TOMA PAN Y MOJA
El camarero enrollado
Te tutea como si hubiera pasado dos meses de mochileo en Vietnam contigo, te habla con el tono reconfortante de un profesor de yoga. Por alguna razón, los restaurantes modernos creen que necesitamos cariño
Sientes un calor pulsátil en la nuca: es su respiración. Una cálida presión en el hombro: es su mano. Un siseo hipnótico: son sus susurros. No te alarmes, todo irá bien. Acabas de entrar en contacto con un elemento cada vez más presente en el mundo de la restauración cool: el camarero enrollado. Suele llevar una barba recortada con cartabón, corte de pelo a la navaja y unos antebrazos tan tatuados que parecen el pasaporte de Messi. Gasta una indumentaria de trabajo casual, con algún delantal hecho a medida y una camisa de cuadros. Alerta máxima si lleva pajarita, la pajarita vuelve locos a los camareros enrollados, detrás de una pajarita siempre encontrarás uno.

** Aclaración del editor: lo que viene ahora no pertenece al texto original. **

theorem State.headFollows_keeps {z : State} {s : State} {p : ℕ} (h : Keeps z s)  :
    Keeps z (State.headFollows s p) := by
  unfold State.headFollows
  repeat' with_reducible first
    | assumption | intro _ | extract_lets | exact BusKeeps.refl _ | apply State.setFld_keeps | apply State.setHead_keeps
    | apply State.stopSending_keeps | apply State.headSafe_keeps | apply State.giveUp_keeps | apply Keeps.ite
    | refine Keeps.ofPair ?_ ‹_› | split

theorem State.headStart_keeps {z : State} {s : State} {h_1 : ℕ} (h : Keeps z s)  :
    Keeps z (State.headStart s h_1) := by
  unfold State.headStart
  repeat' with_reducible first
    | assumption | intro _ | extract_lets | exact BusKeeps.refl _ | apply State.onBus_keeps | apply Bus.enter_keeps
    | apply State.setHead_keeps | apply State.setFld_keeps | apply State.setReg_keeps | apply Keeps.ite
    | refine Keeps.ofPair ?_ ‹_› | split

theorem State.ambient_keeps {z : State} {s : State} {h_1 : ℕ} {lux : ℕ} (h : Keeps z s)  :
    Keeps z (State.ambient s h_1 lux) := by
  unfold State.ambient
  repeat' with_reducible first
    | assumption | extract_lets | exact BusKeeps.refl _ | apply State.setReg_keeps | apply State.setHead_keeps

theorem State.dwellMet_keeps {z : State} {s : State} {h_1 : ℕ} (h : Keeps z s)  :
    Keeps z (State.dwellMet s h_1) := by
  unfold State.dwellMet
  repeat' with_reducible first
    | assumption | extract_lets | exact BusKeeps.refl _ | apply State.setHead_keeps | apply Keeps.ite
    | refine Keeps.ofPair ?_ ‹_› | split | dsimp only | dsimp +zetaDelta only

theorem State.ambientTimeout_keeps {z : State} {s : State} {h_1 : ℕ} (h : Keeps z s)  :
    Keeps z (State.ambientTimeout s h_1) := by
  unfold State.ambientTimeout
  repeat' with_reducible first
    | assumption | exact BusKeeps.refl _ | apply State.setHead_keeps | apply State.setFld_keeps | apply Keeps.ite
    | refine Keeps.ofPair ?_ ‹_› | split

theorem State.unshow_keeps {z : State} {s : State} {h_1 : ℕ} {l : ℕ} (h : Keeps z s)  :
    Keeps z (State.unshow s h_1 l) := by
  unfold State.unshow
  repeat' with_reducible first
    | assumption | exact BusKeeps.refl _ | apply State.setReg_keeps | apply State.setFld_keeps | apply State.releaseBuf_keeps
    | apply Keeps.ite | refine Keeps.ofPair ?_ ‹_› | split

theorem State.showBuf_keeps {z : State} {s : State} {h_1 : ℕ} {l : ℕ} {n : ℕ} {b : ℕ} (h : Keeps z s)  :
    Keeps z (State.showBuf s h_1 l n b) := by
  unfold State.showBuf
  repeat' with_reducible first
    | assumption | apply State.holdBuf_keeps | apply Keeps.ite

theorem State.flipState_keeps {z : State} {s : State} {h_1 : ℕ} {l : ℕ} {t : Word} (h : Keeps z s)  :
    Keeps z (State.flipState s h_1 l t).1 := by
  unfold State.flipState
  repeat' with_reducible first
    | assumption | extract_lets | exact BusKeeps.refl _ | apply State.choose_keeps | apply Keeps.ite | apply Keeps.iteFst

theorem State.flip_keeps {z : State} {s : State} {h_1 : ℕ} {f : FlipSt} (h : Keeps z s)  :
    Keeps z (State.flip s h_1 f) := by
  unfold State.flip
  repeat' with_reducible first
    | assumption | extract_lets | exact BusKeeps.refl _ | apply State.showBuf_keeps | apply State.unshow_keeps
    | apply State.setFld_keeps | apply State.setReg_keeps | apply State.setHead_keeps | apply Keeps.ite
    | refine Keeps.ofPair ?_ ‹_› | split

theorem State.deferred_keeps {z : State} {s : State} {h_1 : ℕ} {f : FlipSt} {reason : ℕ} (h : Keeps z s)  :
    Keeps z (State.deferred s h_1 f reason) := by
  unfold State.deferred
  repeat' with_reducible first
    | assumption | extract_lets | exact BusKeeps.refl _ | apply State.bump_keeps | apply State.giveUp_keeps
    | apply State.emit_keeps | apply State.setHead_keeps | apply Keeps.ite

theorem State.doFlips_keeps {z : State} {s : State} {h_1 : ℕ} {t : Word} (h : Keeps z s)  :
    Keeps z (State.doFlips s h_1 t).1 := by
  unfold State.doFlips
  repeat' with_reducible first
    | assumption | intro _ | extract_lets | apply State.flipState_keeps | apply State.flip_keeps | apply State.deferred_keeps
    | apply Keeps.ite | apply Keeps.iteFst | apply Keeps.foldl | apply Keeps.foldlFst

theorem State.basicBanks_keeps {z : State} {s : State} {h_1 : ℕ} (h : Keeps z s)  :
    Keeps z (State.basicBanks s h_1) := by
  unfold State.basicBanks
  repeat' with_reducible first
    | assumption | intro _ | extract_lets | exact BusKeeps.refl _ | apply State.setHead_keeps | apply Keeps.ite
    | apply Keeps.forEach

theorem State.applyCommits_keeps {z : State} {s : State} {h_1 : ℕ} {t : Word} (h : Keeps z s)  :
    Keeps z (State.applyCommits s h_1 t).1 := by
  unfold State.applyCommits
  repeat' with_reducible first
    | assumption | intro _ | extract_lets | exact BusKeeps.refl _ | apply State.setLayer_keeps | apply State.setHead_keeps
    | apply State.setReg_keeps | apply State.setFld_keeps | apply Keeps.ite | apply Keeps.iteFst | apply Keeps.foldl
    | apply Keeps.foldlFst | apply BusKeeps.foldl | refine Keeps.ofPair ?_ ‹_› | split | dsimp only | dsimp +zetaDelta only

theorem State.applyFresh_keeps {z : State} {s : State} {h_1 : ℕ} {t : Word} (h : Keeps z s)  :
    Keeps z (State.applyFresh s h_1 t) := by
  unfold State.applyFresh
  repeat' with_reducible first
    | assumption | intro _ | extract_lets | exact BusKeeps.refl _ | apply State.setReg_keeps | apply State.setHead_keeps
    | apply Keeps.ite | apply Keeps.iteFst | apply Keeps.forEach | apply Keeps.forEachFst | apply Keeps.foldl
    | apply Keeps.foldlFst | apply BusKeeps.foldl | refine Keeps.ofPair ?_ ‹_› | split

theorem State.applyLuts_keeps {z : State} {s : State} {h_1 : ℕ} {t : Word} (h : Keeps z s)  :
    Keeps z (State.applyLuts s h_1 t) := by
  unfold State.applyLuts
  repeat' with_reducible first
    | assumption | intro _ | extract_lets | exact BusKeeps.refl _ | apply State.setHead_keeps | apply State.headEvent_keeps
    | apply State.setFld_keeps | apply Keeps.ite | apply Keeps.foldl

theorem State.stripRec_keeps {z : State} {s : State} {h_1 : ℕ} {strip : ℕ} {action : ℕ} {cause : ℕ} {layers : ℕ} {bitmap : ℕ} (h : Keeps z s)  :
    Keeps z (State.stripRec s h_1 strip action cause layers bitmap) := by
  unfold State.stripRec
  repeat' with_reducible first
    | assumption | apply State.journal_keeps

El camarero enrollado te tutea como si hubiera pasado dos meses de mochileo en Vietnam contigo. Aparece con el sigilo de un suricato, se pone en cuclillas a tu lado y te habla con el tono reconfortante de un profesor de yoga. Durante cinco minutos se convertirá en tu mejor amigo, incluso se permitirá cruzar la línea del contacto físico, como los desconocidos que te cogen el brazo para reforzar sus argumentos. Un buen camarero enrollado, además, tendrá un par de juegos de palabras a punto con algunos nombres de la carta. Hasta se permitirá el lujo de recomendarte platos sin que se lo preguntes.
La simpatía del personal
Por alguna razón, los restaurantes modernos creen que necesitamos cariño. La experiencia foodie también se mide por la simpatía del personal, por esa cercanía mal entendida que tanto desasosiega a los que vamos a comer, no a hacer amigos. A mí, el camarero enrollado me aterra. Porque la crónica negra nos lo ha mostrado repetidas veces: el vecino más encantador, el que te sonríe cada día, es el que tiene más posibilidades de almacenar extremidades humanas en su frigorífico.